Phase P.5 leverages content-addressed storage for cache-friendly reads. Since chunk hashes never change, cached Arrow RecordBatches require no invalidation and are shared across tables, versions, and branches. Cache hits bypass both disk I/O and Parquet decoding.

---

## Project Structure

```
rhizo/
├── rhizo_core/                 # Rust core library
│   └── src/
│       ├── chunk_store/      # Content-addressable storage
│       ├── catalog/          # Versioned catalog
│       ├── branch/           # Git-like branching
│       ├── transaction/      # Cross-table ACID
│       ├── changelog/        # Change tracking
│       └── merkle/           # Merkle tree deduplication
│
├── rhizo_python/               # PyO3 bindings
├── python/rhizo/  # Python query layer
├── tests/                    # Test suites
└── examples/                 # Interactive demos
```

---

## Design Principles

1. **Immutability** — All data is immutable once written.
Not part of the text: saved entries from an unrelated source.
-- ==== Sys2Proof/Laws/FrameBar.lean ====
section
/-! SUPPORT. What each operation of Sys2Proof/Machine/Bar.lean may change: the fields whose bits are set, in the order of State. -/
namespace Sys2Proof.Machine

theorem State.barReadPiece_upd (s : State) (f : Nat) (o : Nat) (n : Nat) (got : Rsp × List Byte) : UpdQ 0x10080380 s (State.barReadPiece s f o n got) := by
  unfold State.barReadPiece
  split
  · refine UpdQ.mk ?_
    exact Upd.refl _ _
  · extract_lets +onlyGivenNames x1
    clear_value x1
    split
    · refine UpdQ.mk ?_
      exact Upd.refl _ _
    · refine UpdQ.mk ?_
      refine Upd.step (ringInject_upd ..) rfl ?_
      exact Upd.refl _ _

theorem State.barReads_upd (s : State) (f : Nat) (l : List (Nat × Nat)) (res : List (Rsp × List Byte)) :
    UpdQ 0x10080380 s (s.barReads f l res) := by
  induction l generalizing s res with
  | nil => exact Upd.refl _ _
  | cons a t ih =>
    unfold State.barReads
    exact UpdQ.mk (UpdQ.snd (UpdQ.step (ih ..) (by rfl) (UpdQ.snd (State.barReadPiece_upd ..))))

theorem State.bar0Read_upd (s : State) (f : Nat) (o : Nat) (n : Nat) : UpdQ 0xc2218780 s (State.bar0Read s f o n) := by
  unfold State.bar0Read
  extract_lets +onlyGivenNames x1
  clear_value x1
  refine UpdQ.ite ?_ ?_
  · refine UpdQ.mk ?_
    refine Upd.step (State.regbusFault_upd ..) rfl ?_
    exact Upd.refl _ _
  · refine UpdQ.ite ?_ ?_
    · refine UpdQ.mk ?_
      exact Upd.refl _ _
    · split
      · rename_i v2 v3 v4 v5 v6
        refine cut (P := Upd 0xc2218780 s v5) (UpdQ.out ?_ v6) (fun h7 => ?_)
        · refine UpdQ.step (State.readAccess_upd ..) rfl ?_
          exact Upd.refl _ _
        refine UpdQ.mk ?_
        refine Upd.ite ?_ ?_
        · refine Upd.step (State.regbusFault_upd ..) rfl ?_
          exact h7
        · exact h7

theorem State.barCpl_upd (s : State) (f : Nat) (n : Nat) (c : Rsp) (l : List Byte) : Upd 0x300 s (State.barCpl s f n c l) := by
  unfold State.barCpl
  extract_lets +onlyGivenNames x1
  clear_value x1
  extract_lets +onlyGivenNames x2
  refine cut (P := Upd 0x300 s x2) ?_ (fun h3 => ?_)
  · unfold x2
    refine Upd.ite ?_ ?_
    · exact Upd.refl _ _
    · refine Upd.step (State.wf_upd ..) rfl ?_
      refine Upd.step (State.setF_upd ..) rfl ?_
      exact Upd.refl _ _
  clear_value x2
  refine Upd.step (State.emit_upd ..) rfl ?_
  exact h3

theorem msixPut_upd (f : Nat) (o : Nat) (w : Nat) (s : State) : Upd 0x10100 s (msixPut f o w s) := by
  unfold msixPut
  extract_lets +onlyGivenNames x1
  clear_value x1
  refine Upd.ite ?_ ?_
  · exact Upd.refl _ _
  · refine Upd.ite ?_ ?_
    · refine Upd.ite ?_ ?_
      · refine Upd.step (msixUnmask_upd ..) rfl ?_
        exact Upd.refl _ _
      · refine Upd.step (Upd.set_pcie _ _) rfl ?_
        exact Upd.refl _ _
    · refine Upd.step (Upd.set_pcie _ _) rfl ?_
      exact Upd.refl _ _

theorem barRead_upd (f : Nat) (bar : Nat) (o : Nat) (n : Nat) (res : List (Rsp × List Byte)) (s : State) : Upd 0xd2298780 s (barRead f bar o n res s) := by
  unfold barRead
  refine Upd.ite ?_ ?_
  · exact Upd.refl _ _
  · extract_lets +onlyGivenNames x1
    refine cut (P := Upd 0xd2298780 s x1) ?_ (fun h2 => ?_)
    · unfold x1
      refine Upd.step (State.fnHere_upd ..) rfl ?_
      exact Upd.refl _ _
    clear_value x1
    refine Upd.ite ?_ ?_
    · extract_lets +onlyGivenNames x3
      clear_value x3
      refine Upd.step (State.barCpl_upd ..) rfl ?_
      exact h2
    · split
      · rename_i v4 v5 v6 v7 v8
        refine cut (P := Upd 0xd2298780 s v7) (UpdQ.out ?_ v8) (fun h9 => ?_)
        · refine UpdQ.ite ?_ ?_
          · refine UpdQ.step (State.bar0Read_upd ..) rfl ?_
            exact h2
          · refine UpdQ.step (State.barReads_upd ..) rfl ?_
            exact h2
        refine Upd.step (State.barCpl_upd ..) rfl ?_
        exact h9

theorem execBarRead_upd (f : Fin 65) (bar : Fin 3) (ofs : BitVec 40) (len : Fin 4097) (res : List (Rsp × List Byte)) (s : State) : UpdO 0xd2298780 s (execBarRead f bar ofs len res s) := by
  unfold execBarRead
  refine UpdO.next ?_
  refine Upd.step (barRead_upd ..) rfl ?_
  exact Upd.refl _ _

theorem State.werr_upd (s : State) (f : Nat) (bar : Nat) (o : Nat) (a : Option Nat) (c : Rsp) : Upd 0x200 s (State.werr s f bar o a c) := by
  unfold State.werr
  extract_lets +onlyGivenNames x1
  clear_value x1
  extract_lets +onlyGivenNames x2
  clear_value x2
  extract_lets +onlyGivenNames x3
  refine cut (P := Upd 0x200 s x3) ?_ (fun h4 => ?_)
  · unfold x3
    refine Upd.step (State.cnt_upd ..) rfl ?_
    refine Upd.step (State.setF_upd ..) rfl ?_
    exact Upd.refl _ _
  clear_value x3
  refine Upd.ite ?_ ?_
  · exact h4
  · extract_lets +onlyGivenNames x5
    refine cut (P := Upd 0x200 s x5) ?_ (fun h6 => ?_)
    · unfold x5
      refine Upd.step (State.wf_upd ..) rfl ?_
      refine Upd.step (State.wf_upd ..) rfl ?_
      exact h4
    clear_value x5
    extract_lets +onlyGivenNames x7
    refine cut (P := Upd 0x200 s x7) ?_ (fun h8 => ?_)
    · unfold x7
      refine Upd.ite ?_ ?_
      · refine Upd.step (State.wf_upd ..) rfl ?_
        exact h6
      · exact h6
    clear_value x7
    refine Upd.step (State.wr64_upd ..) rfl ?_
    exact h8

theorem State.barWritePiece_upd (s : State) (f : Nat) (o : Nat) (data : List Byte) (got : Rsp) : Upd 0x10080380 s (State.barWritePiece s f o data got) := by
  unfold State.barWritePiece
  split
  · refine Upd.step (State.werr_upd ..) rfl ?_
    exact Upd.refl _ _
  · extract_lets +onlyGivenNames x1
    clear_value x1
    extract_lets +onlyGivenNames x2
    clear_value x2
    extract_lets +onlyGivenNames x3
    refine cut (P := Upd 0x10080380 s x3) ?_ (fun h4 => ?_)
    · unfold x3
      refine Upd.ite ?_ ?_
      · exact Upd.refl _ _
      · refine Upd.step (ringInject_upd ..) rfl ?_
        exact Upd.refl _ _
    clear_value x3
    refine Upd.ite ?_ ?_
    · exact h4
    · refine Upd.step (State.werr_upd ..) rfl ?_
      exact h4

theorem State.barWrites_upd (s : State) (f base : Nat) (data : List Byte) (l : List (Nat × Nat)) (res : List Rsp) :
    Upd 0x10080380 s (s.barWrites f base data l res) := by
  induction l generalizing s res with
  | nil => exact Upd.refl _ _
  | cons a t ih =>
    unfold State.barWrites
    exact Upd.step (ih ..) (by rfl) (State.barWritePiece_upd ..)

theorem State.bar0Write_upd (s : State) (f : Nat) (o : Nat) (data : List Byte) : Upd 0x7ffffffb4 s (State.bar0Write s f o data) := by
  unfold State.bar0Write
  extract_lets +onlyGivenNames x1
  clear_value x1
  extract_lets +onlyGivenNames x2
  clear_value x2
  refine Upd.ite ?_ ?_
  · refine Upd.step (State.werr_upd ..) rfl ?_
    refine Upd.step (State.regbusFault_upd ..) rfl ?_
    exact Upd.refl _ _
  · refine Upd.ite ?_ ?_
    · refine Upd.step (State.werr_upd ..) rfl ?_
      exact Upd.refl _ _
    · extract_lets +onlyGivenNames x3
      clear_value x3
      split
      · rename_i v4 v5 v6 v7
        refine cut (P := Upd 0x7ffffffb4 s v6) (UpdP.out ?_ v7) (fun h8 => ?_)
        · refine UpdP.step (State.writeAccess_upd ..) rfl ?_
          exact Upd.refl _ _
        extract_lets +onlyGivenNames x9
        refine cut (P := Upd 0x7ffffffb4 s x9) ?_ (fun h10 => ?_)
        · unfold x9
          refine Upd.ite ?_ ?_
          · refine Upd.step (State.regbusFault_upd ..) rfl ?_
            exact h8
          · exact h8
        clear_value x9
        extract_lets +onlyGivenNames x11
        clear_value x11
        extract_lets +onlyGivenNames x12
        refine cut (P := Upd 0x7ffffffb4 s x12) ?_ (fun h13 => ?_)
        · unfold x12
          refine Upd.step (Upd.set_fills _ _) rfl ?_
          exact h10
        clear_value x12
        refine Upd.ite ?_ ?_
        · exact h13
        · refine Upd.step (State.werr_upd ..) rfl ?_
          exact h13

theorem barWrite_upd (f : Nat) (bar : Nat) (o : Nat) (data : List Byte) (res : List Rsp) (s : State) : Upd 0x7ffffffb4 s (barWrite f bar o data res s) := by
  unfold barWrite
  refine Upd.ite ?_ ?_
  · exact Upd.refl _ _
  · extract_lets +onlyGivenNames x1
    refine cut (P := Upd 0x7ffffffb4 s x1) ?_ (fun h2 => ?_)
    · unfold x1
      refine Upd.step (State.fnHere_upd ..) rfl ?_
      exact Upd.refl _ _
    clear_value x1
    refine Upd.ite ?_ ?_
    · refine Upd.ite ?_ ?_
      · refine Upd.foldl ?_ (fun y3 a4 h5 => ?_)
        · exact h2
        · refine Upd.step (msixPut_upd ..) rfl ?_
          exact h5
      · exact h2
    · refine Upd.ite ?_ ?_
      · refine Upd.step (State.bar0Write_upd ..) rfl ?_
        exact h2
      · refine Upd.step (State.barWrites_upd ..) rfl ?_
        exact h2

theorem execBarWrite_upd (f : Fin 65) (bar : Fin 3) (ofs : BitVec 40) (data : List Byte) (res : List Rsp) (s : State) : UpdO 0x7ffffffb4 s (execBarWrite f bar ofs data res s) := by
  unfold execBarWrite
  refine UpdO.next ?_
  refine Upd.step (barWrite_upd ..) rfl ?_
  exact Upd.refl _ _

end Sys2Proof.Machine
end

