/-- A true dual-port BM of 64-bit ports with ECC, in field 2, and a queue BM of 32-bit ports. -/
def bp (w : Fin 7) (m : Fin 3) : BmPort := ⟨w, 0, ⟨0, false⟩, false, m⟩
def bmG : BmCfg := ⟨true, false, bp 6 0, bp 5 0, 0, 0⟩
def bmQ : BmCfg := ⟨false, true, bp 5 0, bp 5 0, 2047, 1⟩
def bm0 : State :=
  let s := (runF up 2).wf (fieldPage 2) R.FCK_DIV_DIV 10
  { s with fab := { s.fab with design := [(2, { bms := [(4, bmG), (5, bmQ)] })] } }
def bm1 : State := bm0.bmPut 2 4 10 (codeWord 0x1122334455667788 (check8 0x1122334455667788))

theorem test_bmPortRead : (bm1.bmLive 2 4 = some bmG ∧ bmG.queue = false ∧ (bmPortOf bmG false).dir.val ≠ 2 ∧ (bmPortOf bmG false).oreg = false ∧
    (bm1.bmSt 2 4).other false 10 .apart = none ∧ bm1.inRow 2 bmG (bmPortOf bmG false)) ∧
    after (.bmPortRead 2 4 false 640 true false false .apart) bm1 (fun t =>
      t.outs == [.bmDout 2 4 false 0x1122334455667788 false] && t.mem.bm == bm1.mem.bm && t.regs == bm1.regs) = true := by decide

theorem test_bmPortRead_ce : after (.bmPortRead 2 4 true 672 true false false .apart) (bm1.bmPut 2 4 10
      (codeWord 0x1122334455667789 (check8 0x1122334455667788))) (fun t =>
      t.outs == [.bmDout 2 4 true 0x11223344 false] && t.rd (fieldPage 2 + R.BM_CE_CNT) == 1 &&
      regsBut (fun k => (bmErrRegs 2).contains k || notice k) bm1 t) = true := by decide

theorem test_bmPortRead_within : ((bm1.setBmSt 2 4 { last := some ⟨true, false, 10, codeWord 7 0, 7, 0⟩ }).bmSt 2 4).other false 10 .within =
    some ⟨true, false, 10, codeWord 7 0, 7, 0⟩ := by decide

/-- At the same edge as the other port's write the old word is presented, with its own check. -/
theorem test_bmPortRead_same : after (.bmPortRead 2 4 false 640 true false false .same)
    (bm1.setBmSt 2 4 { last := some ⟨true, false, 10, codeWord 7 (check8 7), 7, 0⟩ }) (fun t => t.outs == [.bmDout 2 4 false 7 false]) = true := by
  decide

theorem test_bmPortWrite : (bm1.bmLive 2 4 = some bmG ∧ bmG.queue = false ∧ (bmPortOf bmG true).dir.val ≠ 1 ∧ (bm1.frt 2).we = true ∧
    bm1.flag (fieldPage 2) R.BM_FLIP_CTRL_ARM = false) ∧
    after (.bmPortWrite 2 4 true 672 0xAABBCCDD 0xF true false false .apart) bm1 (fun t =>
      t.bmWord 2 4 10 == codeWord 0xAABBCCDD55667788 (check8 0xAABBCCDD55667788) && t.mem.bm.length == 1 && t.regs == bm1.regs) = true := by decide

theorem test_bmPortRead_rmw : (bm1.setBmSt 2 4 { narrowA := true }).bmLive 2 4 = some bmG ∧
    ((bm1.setBmSt 2 4 { narrowA := true }).bmSt 2 4).narrow false = true ∧
    after (.bmPortRead 2 4 false 640 true false true .apart) (bm1.setBmSt 2 4 { narrowA := true }) (fun t =>
      t.flag (fieldPage 2) R.BM_STAT_RMW_COLL && t.rf (fieldPage 2) R.BM_EVT_IDX_COLL_BM == 4 && t.outs == []) = true := by decide

def bq1 : State := bm0.setBmSt 2 5 { head := 3, count := 1, wcount := 1, rcount := 1 }

theorem test_bmQueuePush : (bq1.bmLive 2 5 = some bmQ ∧ bmQ.queue = true ∧ (bq1.bmSt 2 5).held = false ∧ (bq1.frt 2).we = true ∧
    (bq1.bmSt 2 5).wcount < qCap bmQ) ∧
    after (.bmQueuePush 2 5 0xCAFE) bq1 (fun t => (t.bmSt 2 5).count == 2 && (t.bmSt 2 5).wcount == 2 && t.bmWord 2 5 2 == codeWord 0xCAFE 0) = true := by
  decide

theorem test_bmQueuePush_full : qCap bmQ ≤ ((bm0.setBmSt 2 5 { count := 2048, wcount := 2048 }).bmSt 2 5).wcount ∧
    after (.bmQueuePush 2 5 1) (bm0.setBmSt 2 5 { count := 2048, wcount := 2048 }) (fun t => t.flag (fieldPage 2) R.BM_STAT_QOVF &&
      t.rf (fieldPage 2) R.BM_EVT_IDX_QERR_BM == 5) = true := by decide

def bq2 : State := bq1.bmPut 2 5 1 (codeWord (0xCAFE * 2 ^ 32) 0)

theorem test_bmQueuePop : (bq2.bmLive 2 5 = some bmQ ∧ (bq2.bmSt 2 5).held = false ∧ 0 < (bq2.bmSt 2 5).rcount ∧ bmQ.pb.oreg = false ∧
    bq2.inRow 2 bmQ bmQ.pb) ∧
    after (.bmQueuePop 2 5 true false) bq2 (fun t => t.outs == [.bmDout 2 5 true 0xCAFE false] && (t.bmSt 2 5).head == 4 &&
      (t.bmSt 2 5).count == 0) = true := by decide

theorem test_bmQueuePop_empty : (bm0.bmSt 2 5).rcount = 0 ∧
    after (.bmQueuePop 2 5 true false) bm0 (fun t => t.flag (fieldPage 2) R.BM_STAT_QUNF && t.mem == bm0.mem) = true := by decide

theorem test_queueFlagUpdate : after (.queueFlagUpdate 2 5 false) (bm0.setBmSt 2 5 { count := 7 }) (fun t => (t.bmSt 2 5).rcount == 7) = true := by decide

theorem test_qrst : after (.qrst 2 5 true 0 0) bq1 (fun t => (t.bmSt 2 5).empty && (t.bmSt 2 5).count == 0 && (t.bmSt 2 5).holdA == 3) = true ∧
    after (.qrst 2 5 false 2 3) (bm0.setBmSt 2 5 { holdA := 3, holdB := 3 }) (fun t => (t.bmSt 2 5).holdA == 1 && (t.bmSt 2 5).holdB == 0) = true := by
  decide

theorem test_bmPatrolRead : (bm1.wf (fieldPage 2) R.BM_PATROL_PERIOD 1).rf (fieldPage 2) R.BM_PATROL_PERIOD ≠ 0 ∧ bm1.eccBms 2 = [4] ∧
    after (.bmPatrolRead 2) (bm1.wf (fieldPage 2) R.BM_PATROL_PERIOD 1) (fun t => tabGet (fun _ => 0) t.mem.patrol 2 == 1 &&
      t.mem.bm == bm1.mem.bm) = true := by decide

def bm2 : State := bm1.bmPut 2 4 10 (codeWord 0x1122334455667789 (check8 0x1122334455667788))

theorem test_bmRewrite : (bm2.Allows mg (fieldPage 2 + R.BM_REWRITE) true ∧ natBit (0x8000100A : Word).toNat 31 = true ∧
    bm2.bmCfg 2 (natBits (0x8000100A : Word).toNat 16 10) = some bmG ∧ bmG.ecc = true) ∧
    after (.bmRewrite mg 2 0x8000100A) bm2 (fun t => t.mem.bm == bm1.mem.bm && t.outs.head? == some (.rsp mg .ok [])) = true := by decide

theorem test_bmFlipArm : up.Allows mg (fieldPage 2 + R.BM_FLIP_CTRL) true ∧
    after (.bmFlipArm mg 2 0xFFFFFFFF) up (fun t => t.rd (fieldPage 2 + R.BM_FLIP_CTRL) == 0x8000007F &&
      regsBut (· == fieldPage 2 + R.BM_FLIP_CTRL) up t) = true := by decide

theorem test_bmRemapWrite : up.Allows mg (fieldPage 2 + R.BM_REMAP + 4 * 17) true ∧ natBit (up.bmRemap 2 4 1) 31 = false ∧
    after (.bmRemapWrite mg 2 17 0x8000000A) up (fun t => t.rd (fieldPage 2 + R.BM_REMAP + 4 * 17) == 0xC000000A) = true := by decide

def bm3 : State := bm2.wr (fieldPage 2 + R.BM_REMAP + 4 * 17) 0xC000000A

theorem test_bmRemapWrite_refused : bm3.Allows mg (fieldPage 2 + R.BM_REMAP + 4 * 17) true ∧ natBit (bm3.bmRemap 2 4 1) 31 = true ∧
    after (.bmRemapWrite mg 2 17 0x8000000B) bm3 (fun t => t.flag (fieldPage 2) R.BM_STAT_REMAP_REFUSED &&
      t.rd (fieldPage 2 + R.BM_REMAP + 4 * 17) == 0xC000000A) = true := by decide

theorem test_bmRemapWrite_held : natBit (bm3.bmRemap 2 4 1) 31 = true ∧ natBits (bm3.bmRemap 2 4 1) 9 0 = natBits (10 : Word).toNat 9 0 ∧
    after (.bmRemapWrite mg 2 18 10) bm3 (fun t => t.flag (fieldPage 2) R.BM_STAT_REMAP_REFUSED &&
      t.rd (fieldPage 2 + R.BM_REMAP + 4 * 18) == 0) = true := by decide

theorem test_bmRemapCopyDone : natBit (bm3.bmRemap 2 4 1) 30 = true ∧ bm3.bmCfg 2 4 = some bmG ∧
    after (.bmRemapCopyDone 2 17) bm3 (fun t => t.rd (fieldPage 2 + R.BM_REMAP + 4 * 17) == 0x8000000A &&
      t.bmWord 2 4 10 == codeWord 0x1122334455667788 (check8 0x1122334455667788)) = true := by decide

theorem test_bmDebugAccess : ((isCommons mg || isDbg mg) = true ∧ bm1.dieDown 1 = false ∧ bm1.bmCfg 2 4 = some bmG ∧
    bm1.flag (fieldPage 2) R.BM_FLIP_CTRL_ARM = false) ∧
    after (.bmDebugAccess mg 2 4 10 (some true) (some 0xAABBCCDD)) bm1 (fun t =>
      t.bmWord 2 4 10 == codeWord 0xAABBCCDD55667788 (check8 0xAABBCCDD55667788) && t.outs == [.rsp mg .ok []]) = true ∧
    after (.bmDebugAccess mg 2 4 10 none none) bm1 (fun t => t.outs == [.rsp mg .ok [0x55667788, 0x11223344]]) = true := by decide

theorem test_bmDebugAccess_denied : (isCommons rv || isDbg rv) = false := by decide

theorem test_bmDebugForcedStall : up.flag (fieldPage 2) R.FCK_STAT_HALTED = false ∧
    after (.bmDebugForcedStall 2) up (fun t => t.rd (fieldPage 2 + R.BM_STEAL_CNT) == 1) = true := by decide

def gq0 : State := { (runF up 7).wf (fieldPage 7) R.FCK_STAT_CK_ON 1 with fab := { (runF up 7).fab with design := [(7, { granPort := true })] } }
def gq1 (b : GrReq) : State := gq0.setGrSt 1 (({} : GrSt).push 4 b)

theorem test_granaryRequest : ((gq0.designOf 7).granPort = true ∧ (gq0.frt 7).we = true ∧ gq0.fieldInReset 7 = false ∧ gq0.grFenced 7 = false ∧
    gq0.ckRuns 7 (gq0.designOf 7).granCk.val = true ∧
    natBits (0x20000004 : Word).toNat 31 30 < 2 ∧ natBits (0x20000004 : Word).toNat 16 0 % 4 + natBits (0x20000004 : Word).toNat 29 28 ≤ 3) ∧
    after (.granaryRequest 7 0x20000004 []) gq0 (fun t => (t.grSt 1).q == [[], [], [], [], [⟨false, 4, 3, 0, [], {}, false⟩], []] &&
      (t.grSt 1).reads == [0, 0, 0, 1]) = true := by decide

theorem test_granaryBank_write : (((gq1 ⟨true, 9, 1, 0, [(5, 0xFFFF)], {}, false⟩).grSt 1).winner 2 = some 4) ∧
    after (.granaryBankAccess 1 2) (gq1 ⟨true, 9, 1, 0, [(5, 0xFFFF)], {}, false⟩) (fun t => t.grQuarter 1 9 == codeQuarter 5 (check9 5) &&
      (t.grSt 1).q == [[], [], [], [], [], []] && t.grQuarter 1 8 == 0) = true := by decide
Updates create new versions.
2. **Content Addressing** — Data identified by BLAKE3 hash enables automatic deduplication.
3. **Atomic Operations** — Write-to-temp-rename pattern prevents corruption.
4. **Layered Architecture** — ChunkStore, FileCatalog, and BranchManager are independent and composable.
5. **Time Travel by Default** — Every version is preserved and queryable.
6. **Zero-Copy Branching** — Branches are pointers to table versions, not data copies.

---

## Documentation

- [Technical Foundations](./docs/TECHNICAL_FOUNDATIONS.md) — Mathematical proofs and complexity analysis
- [Roadmap](./ROADMAP.md) — Current status and what's next
- [Changelog](./CHANGELOG.md) — Version history
- [Origin Story](./ORIGIN_STORY.md) — Why I built Rhizo
- [Contributing](./CONTRIBUTING.md) — How to contribute

---

## License

MIT — See [LICENSE](./LICENSE) for details.